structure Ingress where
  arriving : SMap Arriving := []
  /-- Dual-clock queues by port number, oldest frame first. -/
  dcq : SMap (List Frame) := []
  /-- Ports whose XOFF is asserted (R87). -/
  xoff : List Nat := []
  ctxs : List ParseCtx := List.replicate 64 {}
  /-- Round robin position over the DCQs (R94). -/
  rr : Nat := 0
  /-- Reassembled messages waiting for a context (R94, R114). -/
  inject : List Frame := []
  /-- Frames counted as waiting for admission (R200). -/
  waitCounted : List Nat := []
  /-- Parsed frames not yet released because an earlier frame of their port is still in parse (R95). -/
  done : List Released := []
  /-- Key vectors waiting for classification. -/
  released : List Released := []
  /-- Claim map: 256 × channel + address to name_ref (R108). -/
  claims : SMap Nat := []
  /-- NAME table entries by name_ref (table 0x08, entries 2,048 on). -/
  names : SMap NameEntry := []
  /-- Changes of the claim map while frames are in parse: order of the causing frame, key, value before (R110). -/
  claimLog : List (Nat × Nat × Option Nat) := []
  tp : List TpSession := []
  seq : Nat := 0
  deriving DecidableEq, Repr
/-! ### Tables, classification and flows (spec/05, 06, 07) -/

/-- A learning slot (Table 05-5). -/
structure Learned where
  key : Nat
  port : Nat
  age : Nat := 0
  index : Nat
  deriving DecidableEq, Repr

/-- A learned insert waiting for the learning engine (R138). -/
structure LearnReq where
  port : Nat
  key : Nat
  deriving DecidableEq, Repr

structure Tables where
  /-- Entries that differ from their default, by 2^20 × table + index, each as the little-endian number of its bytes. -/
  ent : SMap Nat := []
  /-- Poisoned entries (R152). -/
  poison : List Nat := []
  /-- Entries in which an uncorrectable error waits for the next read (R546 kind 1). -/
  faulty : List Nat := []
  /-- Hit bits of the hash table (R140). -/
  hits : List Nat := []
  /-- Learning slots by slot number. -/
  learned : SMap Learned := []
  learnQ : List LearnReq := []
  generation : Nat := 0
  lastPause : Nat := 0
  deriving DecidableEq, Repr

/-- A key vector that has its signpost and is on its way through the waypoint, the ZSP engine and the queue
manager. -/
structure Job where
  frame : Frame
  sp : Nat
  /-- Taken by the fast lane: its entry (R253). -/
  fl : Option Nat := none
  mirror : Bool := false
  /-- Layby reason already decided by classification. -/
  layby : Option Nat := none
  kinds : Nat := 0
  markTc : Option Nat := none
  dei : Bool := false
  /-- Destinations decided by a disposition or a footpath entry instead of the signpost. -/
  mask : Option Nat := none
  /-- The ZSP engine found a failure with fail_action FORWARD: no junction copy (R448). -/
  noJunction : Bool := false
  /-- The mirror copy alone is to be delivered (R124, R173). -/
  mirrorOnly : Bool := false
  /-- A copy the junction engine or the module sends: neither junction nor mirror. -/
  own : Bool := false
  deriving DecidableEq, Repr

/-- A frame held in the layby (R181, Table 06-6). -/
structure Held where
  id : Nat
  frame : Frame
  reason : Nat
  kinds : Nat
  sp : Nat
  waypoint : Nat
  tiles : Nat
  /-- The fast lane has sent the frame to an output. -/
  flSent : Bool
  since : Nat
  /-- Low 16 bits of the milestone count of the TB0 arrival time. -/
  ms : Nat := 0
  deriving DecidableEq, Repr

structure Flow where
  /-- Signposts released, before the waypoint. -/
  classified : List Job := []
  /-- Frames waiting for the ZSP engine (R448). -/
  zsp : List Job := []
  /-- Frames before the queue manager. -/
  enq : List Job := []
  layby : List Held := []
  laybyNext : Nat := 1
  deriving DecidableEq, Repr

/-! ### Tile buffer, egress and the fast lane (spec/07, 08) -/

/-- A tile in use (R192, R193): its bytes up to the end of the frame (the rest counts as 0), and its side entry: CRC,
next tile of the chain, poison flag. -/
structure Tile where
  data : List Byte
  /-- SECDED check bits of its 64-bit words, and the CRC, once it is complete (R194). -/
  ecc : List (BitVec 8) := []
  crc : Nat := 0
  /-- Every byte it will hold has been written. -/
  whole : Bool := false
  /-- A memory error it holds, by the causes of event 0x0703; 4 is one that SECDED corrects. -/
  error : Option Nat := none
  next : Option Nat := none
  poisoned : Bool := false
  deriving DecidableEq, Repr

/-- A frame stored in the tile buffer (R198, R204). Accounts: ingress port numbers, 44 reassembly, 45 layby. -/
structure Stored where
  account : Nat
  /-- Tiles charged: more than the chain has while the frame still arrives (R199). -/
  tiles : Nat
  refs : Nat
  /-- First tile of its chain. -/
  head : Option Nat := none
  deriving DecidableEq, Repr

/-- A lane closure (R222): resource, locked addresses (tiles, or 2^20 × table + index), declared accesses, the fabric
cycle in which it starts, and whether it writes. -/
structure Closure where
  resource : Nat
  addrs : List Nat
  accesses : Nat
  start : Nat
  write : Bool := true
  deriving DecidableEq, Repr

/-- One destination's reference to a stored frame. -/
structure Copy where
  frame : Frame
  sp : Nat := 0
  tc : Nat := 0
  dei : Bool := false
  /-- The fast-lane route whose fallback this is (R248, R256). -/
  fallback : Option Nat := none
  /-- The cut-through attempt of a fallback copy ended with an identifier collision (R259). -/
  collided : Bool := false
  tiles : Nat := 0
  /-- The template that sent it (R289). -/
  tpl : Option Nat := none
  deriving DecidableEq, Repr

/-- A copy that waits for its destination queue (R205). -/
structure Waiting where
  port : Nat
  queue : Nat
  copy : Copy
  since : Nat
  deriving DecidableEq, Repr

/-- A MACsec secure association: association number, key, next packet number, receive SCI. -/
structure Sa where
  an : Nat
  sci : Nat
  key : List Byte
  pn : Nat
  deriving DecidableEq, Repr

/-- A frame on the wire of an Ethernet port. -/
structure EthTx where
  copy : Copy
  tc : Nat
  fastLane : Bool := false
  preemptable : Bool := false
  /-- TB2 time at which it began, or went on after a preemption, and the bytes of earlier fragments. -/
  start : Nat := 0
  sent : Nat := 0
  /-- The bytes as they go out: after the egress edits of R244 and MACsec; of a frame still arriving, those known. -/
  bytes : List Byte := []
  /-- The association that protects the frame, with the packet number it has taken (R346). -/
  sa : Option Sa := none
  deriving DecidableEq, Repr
---
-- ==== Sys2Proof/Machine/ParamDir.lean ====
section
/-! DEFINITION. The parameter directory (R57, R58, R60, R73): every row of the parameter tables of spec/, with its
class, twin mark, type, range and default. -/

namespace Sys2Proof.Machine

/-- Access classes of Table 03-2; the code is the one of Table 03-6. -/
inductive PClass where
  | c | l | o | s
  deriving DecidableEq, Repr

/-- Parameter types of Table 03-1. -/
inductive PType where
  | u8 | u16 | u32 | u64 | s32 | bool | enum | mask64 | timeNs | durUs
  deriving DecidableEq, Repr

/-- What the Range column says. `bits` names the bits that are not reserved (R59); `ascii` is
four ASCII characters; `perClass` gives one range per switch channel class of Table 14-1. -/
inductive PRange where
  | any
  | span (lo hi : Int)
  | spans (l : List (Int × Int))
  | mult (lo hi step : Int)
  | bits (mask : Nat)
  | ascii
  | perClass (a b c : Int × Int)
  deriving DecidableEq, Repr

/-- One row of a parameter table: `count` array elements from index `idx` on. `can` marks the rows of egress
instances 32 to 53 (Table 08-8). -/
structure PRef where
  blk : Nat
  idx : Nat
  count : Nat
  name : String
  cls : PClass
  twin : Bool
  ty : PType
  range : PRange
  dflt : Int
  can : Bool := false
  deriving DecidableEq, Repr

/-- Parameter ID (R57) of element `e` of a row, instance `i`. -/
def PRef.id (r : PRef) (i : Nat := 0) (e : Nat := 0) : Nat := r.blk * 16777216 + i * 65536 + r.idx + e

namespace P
---
◆ Assignment: Copy every line of the listing where the word "namespace" appears.

◆ Answer to this problem:
namespace Sys2Proof.Machine
namespace P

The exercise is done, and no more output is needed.